===== Dataset entries =====

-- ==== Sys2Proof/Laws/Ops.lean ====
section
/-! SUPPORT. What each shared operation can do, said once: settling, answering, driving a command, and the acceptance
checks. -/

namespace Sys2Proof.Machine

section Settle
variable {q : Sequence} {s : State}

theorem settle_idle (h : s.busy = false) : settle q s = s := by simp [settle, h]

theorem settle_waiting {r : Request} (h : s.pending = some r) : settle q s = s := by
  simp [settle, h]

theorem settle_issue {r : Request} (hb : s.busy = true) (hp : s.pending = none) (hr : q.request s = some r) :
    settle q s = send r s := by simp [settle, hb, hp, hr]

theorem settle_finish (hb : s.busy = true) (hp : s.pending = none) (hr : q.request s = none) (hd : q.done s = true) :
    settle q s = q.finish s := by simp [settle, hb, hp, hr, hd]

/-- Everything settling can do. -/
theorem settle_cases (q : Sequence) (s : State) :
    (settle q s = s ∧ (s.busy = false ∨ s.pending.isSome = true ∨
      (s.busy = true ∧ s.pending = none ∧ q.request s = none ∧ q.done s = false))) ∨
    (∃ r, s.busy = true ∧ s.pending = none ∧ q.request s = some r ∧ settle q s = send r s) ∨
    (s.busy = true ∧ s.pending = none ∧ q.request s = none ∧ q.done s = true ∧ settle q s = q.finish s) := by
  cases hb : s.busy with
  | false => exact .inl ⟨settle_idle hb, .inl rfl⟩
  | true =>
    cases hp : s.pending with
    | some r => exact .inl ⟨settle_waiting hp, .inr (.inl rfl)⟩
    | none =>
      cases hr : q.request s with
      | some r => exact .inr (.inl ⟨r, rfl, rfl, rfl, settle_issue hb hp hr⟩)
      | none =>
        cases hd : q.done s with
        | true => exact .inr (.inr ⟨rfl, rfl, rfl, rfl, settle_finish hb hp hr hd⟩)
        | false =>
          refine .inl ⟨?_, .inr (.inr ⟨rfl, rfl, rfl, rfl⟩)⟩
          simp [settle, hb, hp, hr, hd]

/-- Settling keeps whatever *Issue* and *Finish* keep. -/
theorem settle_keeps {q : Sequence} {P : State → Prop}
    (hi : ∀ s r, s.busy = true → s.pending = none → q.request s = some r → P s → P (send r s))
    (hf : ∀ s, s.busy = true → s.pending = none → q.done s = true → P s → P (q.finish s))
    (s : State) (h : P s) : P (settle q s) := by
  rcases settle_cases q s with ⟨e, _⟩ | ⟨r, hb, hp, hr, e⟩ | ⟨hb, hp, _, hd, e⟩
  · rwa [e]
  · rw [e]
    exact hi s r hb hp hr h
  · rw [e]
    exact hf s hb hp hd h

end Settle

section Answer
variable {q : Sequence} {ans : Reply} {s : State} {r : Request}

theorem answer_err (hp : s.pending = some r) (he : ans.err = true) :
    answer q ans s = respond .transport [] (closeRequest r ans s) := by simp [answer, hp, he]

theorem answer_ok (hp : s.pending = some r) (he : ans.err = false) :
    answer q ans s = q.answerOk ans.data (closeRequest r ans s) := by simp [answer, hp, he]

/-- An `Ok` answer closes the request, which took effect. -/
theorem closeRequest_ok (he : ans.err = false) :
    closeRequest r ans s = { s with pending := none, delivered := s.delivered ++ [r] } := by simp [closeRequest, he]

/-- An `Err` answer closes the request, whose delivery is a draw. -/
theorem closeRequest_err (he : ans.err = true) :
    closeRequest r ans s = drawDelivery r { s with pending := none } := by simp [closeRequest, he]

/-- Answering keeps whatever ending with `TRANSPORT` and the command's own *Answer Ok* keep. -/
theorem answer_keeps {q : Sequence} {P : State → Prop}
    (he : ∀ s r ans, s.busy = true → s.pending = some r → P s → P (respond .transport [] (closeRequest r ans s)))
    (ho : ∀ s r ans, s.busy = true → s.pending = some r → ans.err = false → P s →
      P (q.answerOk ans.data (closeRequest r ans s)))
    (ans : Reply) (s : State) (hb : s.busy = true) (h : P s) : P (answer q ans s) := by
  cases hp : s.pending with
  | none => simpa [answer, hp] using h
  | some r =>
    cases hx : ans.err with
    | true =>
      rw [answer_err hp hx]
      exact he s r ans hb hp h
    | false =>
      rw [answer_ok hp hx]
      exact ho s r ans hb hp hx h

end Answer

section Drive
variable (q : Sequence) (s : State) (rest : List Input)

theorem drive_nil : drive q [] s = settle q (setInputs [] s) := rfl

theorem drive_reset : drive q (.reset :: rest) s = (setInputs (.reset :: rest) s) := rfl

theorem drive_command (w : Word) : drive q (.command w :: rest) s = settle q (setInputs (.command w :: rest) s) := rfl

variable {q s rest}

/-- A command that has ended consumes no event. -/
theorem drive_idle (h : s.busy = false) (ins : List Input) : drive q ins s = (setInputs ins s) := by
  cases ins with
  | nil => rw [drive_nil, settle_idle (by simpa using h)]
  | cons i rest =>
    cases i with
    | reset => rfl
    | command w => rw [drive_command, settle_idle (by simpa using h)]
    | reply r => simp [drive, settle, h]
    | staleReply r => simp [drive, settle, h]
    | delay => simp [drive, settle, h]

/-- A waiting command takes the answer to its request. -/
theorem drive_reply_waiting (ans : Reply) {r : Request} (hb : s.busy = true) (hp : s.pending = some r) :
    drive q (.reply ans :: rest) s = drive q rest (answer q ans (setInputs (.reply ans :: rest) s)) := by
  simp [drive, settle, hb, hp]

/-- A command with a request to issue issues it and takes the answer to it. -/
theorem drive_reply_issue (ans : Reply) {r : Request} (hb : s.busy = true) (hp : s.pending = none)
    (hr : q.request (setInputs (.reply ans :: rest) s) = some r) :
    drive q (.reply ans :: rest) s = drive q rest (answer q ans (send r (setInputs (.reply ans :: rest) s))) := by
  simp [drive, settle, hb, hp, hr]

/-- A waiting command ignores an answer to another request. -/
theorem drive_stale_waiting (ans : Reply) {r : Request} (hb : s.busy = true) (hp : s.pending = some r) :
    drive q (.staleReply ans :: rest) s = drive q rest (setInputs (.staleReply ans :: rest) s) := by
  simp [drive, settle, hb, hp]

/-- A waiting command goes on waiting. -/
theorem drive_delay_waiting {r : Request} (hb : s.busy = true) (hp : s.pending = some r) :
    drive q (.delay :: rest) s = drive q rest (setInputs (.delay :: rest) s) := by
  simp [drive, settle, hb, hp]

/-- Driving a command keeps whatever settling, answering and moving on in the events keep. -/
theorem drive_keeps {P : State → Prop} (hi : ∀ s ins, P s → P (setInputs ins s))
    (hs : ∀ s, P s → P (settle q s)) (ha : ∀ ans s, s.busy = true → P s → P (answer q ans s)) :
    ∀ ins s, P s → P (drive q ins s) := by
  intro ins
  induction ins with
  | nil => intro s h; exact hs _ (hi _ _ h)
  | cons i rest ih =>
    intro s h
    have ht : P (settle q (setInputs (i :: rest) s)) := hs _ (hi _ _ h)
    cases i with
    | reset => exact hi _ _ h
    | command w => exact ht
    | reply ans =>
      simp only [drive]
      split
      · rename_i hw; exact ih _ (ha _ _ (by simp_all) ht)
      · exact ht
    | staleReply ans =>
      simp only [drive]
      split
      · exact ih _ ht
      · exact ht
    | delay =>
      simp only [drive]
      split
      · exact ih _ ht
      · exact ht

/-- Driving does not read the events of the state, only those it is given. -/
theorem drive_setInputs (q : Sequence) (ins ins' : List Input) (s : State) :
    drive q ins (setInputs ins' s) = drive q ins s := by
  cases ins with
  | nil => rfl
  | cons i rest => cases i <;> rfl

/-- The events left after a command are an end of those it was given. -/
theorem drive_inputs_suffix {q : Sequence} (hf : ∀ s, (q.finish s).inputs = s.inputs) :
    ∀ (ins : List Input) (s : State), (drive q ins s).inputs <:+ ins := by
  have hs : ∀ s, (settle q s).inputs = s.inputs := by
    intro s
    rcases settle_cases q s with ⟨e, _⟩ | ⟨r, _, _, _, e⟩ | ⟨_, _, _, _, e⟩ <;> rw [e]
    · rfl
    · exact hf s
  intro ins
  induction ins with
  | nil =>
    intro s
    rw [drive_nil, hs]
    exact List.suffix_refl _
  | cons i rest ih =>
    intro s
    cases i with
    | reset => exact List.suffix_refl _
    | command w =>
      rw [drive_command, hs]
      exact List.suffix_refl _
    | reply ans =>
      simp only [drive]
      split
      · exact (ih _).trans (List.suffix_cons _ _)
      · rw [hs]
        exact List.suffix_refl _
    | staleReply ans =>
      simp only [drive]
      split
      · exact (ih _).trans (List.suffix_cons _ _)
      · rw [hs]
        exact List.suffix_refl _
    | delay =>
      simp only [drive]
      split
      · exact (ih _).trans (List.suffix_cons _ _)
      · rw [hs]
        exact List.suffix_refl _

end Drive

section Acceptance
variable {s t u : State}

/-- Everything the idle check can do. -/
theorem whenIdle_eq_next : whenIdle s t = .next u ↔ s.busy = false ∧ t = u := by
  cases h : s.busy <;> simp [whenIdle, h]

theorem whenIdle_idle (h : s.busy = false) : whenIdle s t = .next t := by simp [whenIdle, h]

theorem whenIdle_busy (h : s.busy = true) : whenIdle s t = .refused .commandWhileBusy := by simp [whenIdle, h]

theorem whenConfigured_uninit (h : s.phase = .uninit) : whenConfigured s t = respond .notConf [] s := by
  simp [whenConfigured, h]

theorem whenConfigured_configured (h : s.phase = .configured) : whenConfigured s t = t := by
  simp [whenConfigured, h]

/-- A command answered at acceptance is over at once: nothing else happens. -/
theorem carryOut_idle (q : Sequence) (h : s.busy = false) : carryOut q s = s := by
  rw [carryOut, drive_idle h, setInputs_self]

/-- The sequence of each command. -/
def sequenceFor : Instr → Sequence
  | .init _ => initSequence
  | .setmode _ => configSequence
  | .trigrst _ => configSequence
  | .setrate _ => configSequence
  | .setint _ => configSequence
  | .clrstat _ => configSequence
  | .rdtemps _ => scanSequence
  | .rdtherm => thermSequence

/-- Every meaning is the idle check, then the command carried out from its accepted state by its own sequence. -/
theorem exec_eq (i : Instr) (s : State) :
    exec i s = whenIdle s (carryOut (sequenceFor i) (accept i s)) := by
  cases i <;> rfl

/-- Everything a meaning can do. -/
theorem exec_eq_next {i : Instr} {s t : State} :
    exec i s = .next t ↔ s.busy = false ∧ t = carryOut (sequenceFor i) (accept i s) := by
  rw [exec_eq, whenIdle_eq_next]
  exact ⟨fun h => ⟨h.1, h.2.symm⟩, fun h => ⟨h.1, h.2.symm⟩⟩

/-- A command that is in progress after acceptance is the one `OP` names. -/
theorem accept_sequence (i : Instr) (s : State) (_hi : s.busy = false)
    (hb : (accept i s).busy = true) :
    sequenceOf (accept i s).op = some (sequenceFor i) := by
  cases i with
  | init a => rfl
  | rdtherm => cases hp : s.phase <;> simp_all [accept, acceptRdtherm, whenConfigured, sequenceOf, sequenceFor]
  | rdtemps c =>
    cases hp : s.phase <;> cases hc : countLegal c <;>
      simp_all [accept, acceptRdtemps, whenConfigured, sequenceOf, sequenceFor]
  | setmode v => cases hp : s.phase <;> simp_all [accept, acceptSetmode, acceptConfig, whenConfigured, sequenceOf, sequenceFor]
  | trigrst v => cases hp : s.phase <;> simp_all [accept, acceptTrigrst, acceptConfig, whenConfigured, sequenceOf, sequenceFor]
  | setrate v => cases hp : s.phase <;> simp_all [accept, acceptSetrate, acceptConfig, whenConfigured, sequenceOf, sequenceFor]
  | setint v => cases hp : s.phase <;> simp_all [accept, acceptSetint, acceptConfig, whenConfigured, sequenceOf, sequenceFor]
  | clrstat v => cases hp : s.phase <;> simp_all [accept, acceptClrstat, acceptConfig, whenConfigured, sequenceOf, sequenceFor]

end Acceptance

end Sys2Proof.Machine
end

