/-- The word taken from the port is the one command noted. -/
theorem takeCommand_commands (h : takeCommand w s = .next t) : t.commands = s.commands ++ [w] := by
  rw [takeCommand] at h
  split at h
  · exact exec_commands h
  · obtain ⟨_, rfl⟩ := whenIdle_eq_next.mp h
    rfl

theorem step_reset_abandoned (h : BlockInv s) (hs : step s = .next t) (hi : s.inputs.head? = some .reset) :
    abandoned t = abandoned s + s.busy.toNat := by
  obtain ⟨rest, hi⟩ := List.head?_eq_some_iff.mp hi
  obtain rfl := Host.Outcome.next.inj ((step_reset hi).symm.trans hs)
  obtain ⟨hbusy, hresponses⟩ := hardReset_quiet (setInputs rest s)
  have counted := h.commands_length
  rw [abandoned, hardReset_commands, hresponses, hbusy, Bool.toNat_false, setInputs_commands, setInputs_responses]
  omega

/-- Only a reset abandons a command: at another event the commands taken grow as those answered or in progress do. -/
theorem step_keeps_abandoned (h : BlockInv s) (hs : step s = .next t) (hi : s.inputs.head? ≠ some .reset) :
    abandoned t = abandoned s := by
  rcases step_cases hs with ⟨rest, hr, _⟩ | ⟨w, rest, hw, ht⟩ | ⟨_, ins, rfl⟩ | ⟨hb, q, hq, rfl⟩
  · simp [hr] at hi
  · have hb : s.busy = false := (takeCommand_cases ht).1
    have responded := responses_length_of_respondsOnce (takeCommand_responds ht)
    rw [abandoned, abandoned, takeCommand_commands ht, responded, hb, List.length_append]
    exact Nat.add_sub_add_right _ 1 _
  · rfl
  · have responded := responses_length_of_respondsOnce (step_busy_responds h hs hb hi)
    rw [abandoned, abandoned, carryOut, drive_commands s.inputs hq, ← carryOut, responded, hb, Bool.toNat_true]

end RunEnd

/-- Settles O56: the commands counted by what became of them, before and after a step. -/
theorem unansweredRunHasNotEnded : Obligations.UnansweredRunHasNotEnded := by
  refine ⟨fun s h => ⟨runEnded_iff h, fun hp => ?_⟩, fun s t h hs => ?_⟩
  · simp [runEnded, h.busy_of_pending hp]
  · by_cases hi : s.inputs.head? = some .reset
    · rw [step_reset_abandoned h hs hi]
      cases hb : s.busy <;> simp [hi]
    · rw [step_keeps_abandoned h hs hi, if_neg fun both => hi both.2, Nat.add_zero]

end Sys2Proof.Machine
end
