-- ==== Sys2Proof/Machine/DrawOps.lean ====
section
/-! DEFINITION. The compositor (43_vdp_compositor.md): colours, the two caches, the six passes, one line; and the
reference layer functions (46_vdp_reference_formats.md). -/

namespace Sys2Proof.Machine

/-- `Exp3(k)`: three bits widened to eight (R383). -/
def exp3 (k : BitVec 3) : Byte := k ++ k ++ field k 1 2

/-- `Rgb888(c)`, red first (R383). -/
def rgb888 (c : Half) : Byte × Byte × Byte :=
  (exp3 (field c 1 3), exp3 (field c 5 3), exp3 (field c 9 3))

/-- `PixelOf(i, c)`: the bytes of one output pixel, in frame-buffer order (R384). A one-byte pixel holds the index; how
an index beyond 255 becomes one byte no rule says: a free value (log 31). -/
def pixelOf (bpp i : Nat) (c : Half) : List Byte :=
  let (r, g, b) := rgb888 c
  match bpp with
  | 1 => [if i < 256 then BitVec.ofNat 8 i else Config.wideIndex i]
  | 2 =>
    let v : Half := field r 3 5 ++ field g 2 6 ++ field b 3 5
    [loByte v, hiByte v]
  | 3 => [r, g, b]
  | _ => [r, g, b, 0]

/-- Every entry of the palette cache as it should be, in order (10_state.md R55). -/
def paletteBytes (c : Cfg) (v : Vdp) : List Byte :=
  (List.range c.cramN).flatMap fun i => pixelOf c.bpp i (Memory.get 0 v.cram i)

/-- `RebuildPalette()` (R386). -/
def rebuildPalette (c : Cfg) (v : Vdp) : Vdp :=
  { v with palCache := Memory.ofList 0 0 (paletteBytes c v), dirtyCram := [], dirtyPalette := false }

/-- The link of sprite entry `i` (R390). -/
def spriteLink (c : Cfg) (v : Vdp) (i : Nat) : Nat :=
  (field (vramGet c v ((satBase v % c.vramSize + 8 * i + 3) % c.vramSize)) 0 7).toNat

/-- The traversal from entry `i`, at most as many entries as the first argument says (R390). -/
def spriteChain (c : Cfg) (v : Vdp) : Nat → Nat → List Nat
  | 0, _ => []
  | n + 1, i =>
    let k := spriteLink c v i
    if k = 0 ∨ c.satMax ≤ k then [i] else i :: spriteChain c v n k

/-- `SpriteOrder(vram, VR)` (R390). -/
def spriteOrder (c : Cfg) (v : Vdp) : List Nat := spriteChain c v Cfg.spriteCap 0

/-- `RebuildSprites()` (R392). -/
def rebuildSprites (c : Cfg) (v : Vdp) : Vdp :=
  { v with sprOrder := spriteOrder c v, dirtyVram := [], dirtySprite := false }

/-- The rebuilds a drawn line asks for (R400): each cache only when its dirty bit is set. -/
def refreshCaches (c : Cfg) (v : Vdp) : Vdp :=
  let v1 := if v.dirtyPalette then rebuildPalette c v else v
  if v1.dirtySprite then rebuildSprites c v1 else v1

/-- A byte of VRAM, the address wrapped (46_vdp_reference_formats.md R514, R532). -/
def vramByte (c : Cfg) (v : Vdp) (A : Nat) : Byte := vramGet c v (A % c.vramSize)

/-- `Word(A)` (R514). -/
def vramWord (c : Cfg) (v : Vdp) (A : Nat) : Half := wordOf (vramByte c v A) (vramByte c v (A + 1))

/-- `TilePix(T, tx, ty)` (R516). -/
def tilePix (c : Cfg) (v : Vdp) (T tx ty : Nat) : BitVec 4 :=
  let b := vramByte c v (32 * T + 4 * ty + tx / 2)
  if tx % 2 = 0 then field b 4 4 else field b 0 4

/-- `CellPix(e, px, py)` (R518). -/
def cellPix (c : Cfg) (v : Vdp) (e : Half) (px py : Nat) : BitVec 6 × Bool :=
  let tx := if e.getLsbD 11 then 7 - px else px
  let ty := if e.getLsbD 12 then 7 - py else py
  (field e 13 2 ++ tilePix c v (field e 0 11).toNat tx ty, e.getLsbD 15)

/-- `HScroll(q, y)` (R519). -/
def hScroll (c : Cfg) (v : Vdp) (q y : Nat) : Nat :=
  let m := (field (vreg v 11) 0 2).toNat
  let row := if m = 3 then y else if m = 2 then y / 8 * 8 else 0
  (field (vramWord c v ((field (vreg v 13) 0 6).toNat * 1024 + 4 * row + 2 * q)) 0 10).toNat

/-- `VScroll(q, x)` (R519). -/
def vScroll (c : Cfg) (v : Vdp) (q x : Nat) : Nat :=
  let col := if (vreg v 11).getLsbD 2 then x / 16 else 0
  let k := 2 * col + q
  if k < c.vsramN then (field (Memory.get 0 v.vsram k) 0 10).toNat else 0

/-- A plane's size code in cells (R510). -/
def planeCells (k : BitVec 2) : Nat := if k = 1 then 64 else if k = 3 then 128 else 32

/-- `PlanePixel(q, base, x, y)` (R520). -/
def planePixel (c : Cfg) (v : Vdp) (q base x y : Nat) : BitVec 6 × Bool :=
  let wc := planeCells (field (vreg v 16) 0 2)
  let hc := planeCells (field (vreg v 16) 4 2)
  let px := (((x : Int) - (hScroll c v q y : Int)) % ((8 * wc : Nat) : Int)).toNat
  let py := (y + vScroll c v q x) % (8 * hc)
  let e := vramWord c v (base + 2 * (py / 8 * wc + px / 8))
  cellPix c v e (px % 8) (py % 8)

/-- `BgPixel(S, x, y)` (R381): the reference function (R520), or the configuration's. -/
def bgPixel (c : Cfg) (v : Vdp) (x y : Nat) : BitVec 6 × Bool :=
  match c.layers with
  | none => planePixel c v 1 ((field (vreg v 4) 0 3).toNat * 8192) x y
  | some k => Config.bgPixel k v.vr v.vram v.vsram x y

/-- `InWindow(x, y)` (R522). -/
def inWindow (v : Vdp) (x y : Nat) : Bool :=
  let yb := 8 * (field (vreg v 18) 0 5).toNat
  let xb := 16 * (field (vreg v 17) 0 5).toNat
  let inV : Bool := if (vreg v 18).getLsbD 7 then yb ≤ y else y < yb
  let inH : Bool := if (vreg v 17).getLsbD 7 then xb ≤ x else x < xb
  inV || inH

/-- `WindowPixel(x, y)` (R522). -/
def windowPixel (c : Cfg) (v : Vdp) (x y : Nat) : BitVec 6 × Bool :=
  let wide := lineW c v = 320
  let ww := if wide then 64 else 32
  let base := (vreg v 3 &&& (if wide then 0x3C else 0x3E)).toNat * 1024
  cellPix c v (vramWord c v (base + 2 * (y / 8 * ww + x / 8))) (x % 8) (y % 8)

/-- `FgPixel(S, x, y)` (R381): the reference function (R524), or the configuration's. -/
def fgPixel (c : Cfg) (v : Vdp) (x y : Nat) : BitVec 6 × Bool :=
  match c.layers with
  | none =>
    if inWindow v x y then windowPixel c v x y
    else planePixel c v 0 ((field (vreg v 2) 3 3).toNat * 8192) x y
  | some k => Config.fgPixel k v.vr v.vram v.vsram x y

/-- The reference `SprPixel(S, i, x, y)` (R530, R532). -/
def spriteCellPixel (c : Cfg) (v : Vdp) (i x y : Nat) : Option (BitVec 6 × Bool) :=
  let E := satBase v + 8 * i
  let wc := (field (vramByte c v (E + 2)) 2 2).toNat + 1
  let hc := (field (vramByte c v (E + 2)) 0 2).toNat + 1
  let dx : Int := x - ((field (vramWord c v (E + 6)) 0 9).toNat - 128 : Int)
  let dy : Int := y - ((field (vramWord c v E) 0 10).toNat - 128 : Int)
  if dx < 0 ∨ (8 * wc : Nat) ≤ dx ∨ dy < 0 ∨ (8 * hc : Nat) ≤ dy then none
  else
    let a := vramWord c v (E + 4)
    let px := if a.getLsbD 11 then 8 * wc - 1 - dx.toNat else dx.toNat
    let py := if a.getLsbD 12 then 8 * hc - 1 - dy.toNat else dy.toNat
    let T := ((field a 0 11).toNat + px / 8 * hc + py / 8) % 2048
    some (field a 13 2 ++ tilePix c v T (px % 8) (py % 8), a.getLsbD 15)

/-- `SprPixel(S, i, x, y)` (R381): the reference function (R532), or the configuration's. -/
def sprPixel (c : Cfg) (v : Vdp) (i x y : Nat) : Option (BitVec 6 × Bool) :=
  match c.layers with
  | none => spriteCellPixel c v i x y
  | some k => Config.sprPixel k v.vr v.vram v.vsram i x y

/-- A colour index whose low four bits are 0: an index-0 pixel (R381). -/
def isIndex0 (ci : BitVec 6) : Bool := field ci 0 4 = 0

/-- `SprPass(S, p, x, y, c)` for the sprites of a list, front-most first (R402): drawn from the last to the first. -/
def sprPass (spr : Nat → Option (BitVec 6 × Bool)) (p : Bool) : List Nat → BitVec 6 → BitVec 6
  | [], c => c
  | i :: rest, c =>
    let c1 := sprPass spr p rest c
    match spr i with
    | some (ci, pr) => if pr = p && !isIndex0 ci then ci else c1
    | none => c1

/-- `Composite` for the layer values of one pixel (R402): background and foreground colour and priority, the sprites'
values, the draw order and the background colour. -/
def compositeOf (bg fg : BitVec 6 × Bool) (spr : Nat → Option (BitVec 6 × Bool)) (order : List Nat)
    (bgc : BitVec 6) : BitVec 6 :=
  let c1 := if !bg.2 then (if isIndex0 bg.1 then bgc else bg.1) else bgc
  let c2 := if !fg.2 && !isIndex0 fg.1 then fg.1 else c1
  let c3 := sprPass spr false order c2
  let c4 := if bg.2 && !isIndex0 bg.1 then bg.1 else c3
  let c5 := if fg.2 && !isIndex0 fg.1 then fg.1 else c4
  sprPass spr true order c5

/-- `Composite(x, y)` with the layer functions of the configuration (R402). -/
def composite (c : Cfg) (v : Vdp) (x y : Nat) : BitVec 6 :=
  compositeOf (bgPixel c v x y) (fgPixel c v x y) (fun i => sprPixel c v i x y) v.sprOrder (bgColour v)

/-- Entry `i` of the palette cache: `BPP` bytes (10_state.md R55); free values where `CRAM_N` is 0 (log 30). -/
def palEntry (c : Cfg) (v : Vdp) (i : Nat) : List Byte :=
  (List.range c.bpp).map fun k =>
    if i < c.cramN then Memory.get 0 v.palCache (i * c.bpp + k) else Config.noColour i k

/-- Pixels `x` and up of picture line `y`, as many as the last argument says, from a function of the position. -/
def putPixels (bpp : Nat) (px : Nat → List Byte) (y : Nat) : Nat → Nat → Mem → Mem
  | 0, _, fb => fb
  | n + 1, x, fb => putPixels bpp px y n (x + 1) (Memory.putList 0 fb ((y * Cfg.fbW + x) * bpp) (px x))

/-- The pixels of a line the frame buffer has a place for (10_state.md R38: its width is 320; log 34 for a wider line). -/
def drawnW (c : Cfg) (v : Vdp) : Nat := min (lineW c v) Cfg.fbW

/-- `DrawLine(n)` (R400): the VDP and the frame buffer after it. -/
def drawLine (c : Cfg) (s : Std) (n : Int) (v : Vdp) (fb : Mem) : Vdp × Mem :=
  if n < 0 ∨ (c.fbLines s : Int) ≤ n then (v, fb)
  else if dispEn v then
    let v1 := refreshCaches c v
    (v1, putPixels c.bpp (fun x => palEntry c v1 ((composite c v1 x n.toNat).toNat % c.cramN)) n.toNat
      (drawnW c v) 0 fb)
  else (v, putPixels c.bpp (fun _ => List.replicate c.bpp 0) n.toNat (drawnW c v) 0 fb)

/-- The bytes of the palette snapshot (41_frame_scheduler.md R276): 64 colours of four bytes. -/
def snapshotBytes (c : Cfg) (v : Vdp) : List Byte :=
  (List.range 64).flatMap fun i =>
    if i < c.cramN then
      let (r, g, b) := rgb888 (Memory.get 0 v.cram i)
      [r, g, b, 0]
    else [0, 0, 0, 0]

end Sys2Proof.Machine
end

=====

◆ Work instructions: Look above for the line with "section Settle" and the line with "s = false))) ∨"; transcribe both and all lines in between, exactly, and nothing else.

◆ Finished task:
section Settle
variable {q : Sequence} {s : State}

theorem settle_idle (h : s.busy = false) : settle q s = s := by simp [settle, h]

theorem settle_waiting {r : Request} (h : s.pending = some r) : settle q s = s := by
  simp [settle, h]

theorem settle_issue {r : Request} (hb : s.busy = true) (hp : s.pending = none) (hr : q.request s = some r) :
    settle q s = send r s := by simp [settle, hb, hp, hr]

theorem settle_finish (hb : s.busy = true) (hp : s.pending = none) (hr : q.request s = none) (hd : q.done s = true) :
    settle q s = q.finish s := by simp [settle, hb, hp, hr, hd]

/-- Everything settling can do. -/
theorem settle_cases (q : Sequence) (s : State) :
    (settle q s = s ∧ (s.busy = false ∨ s.pending.isSome = true ∨
      (s.busy = true ∧ s.pending = none ∧ q.request s = none ∧ q.done s = false))) ∨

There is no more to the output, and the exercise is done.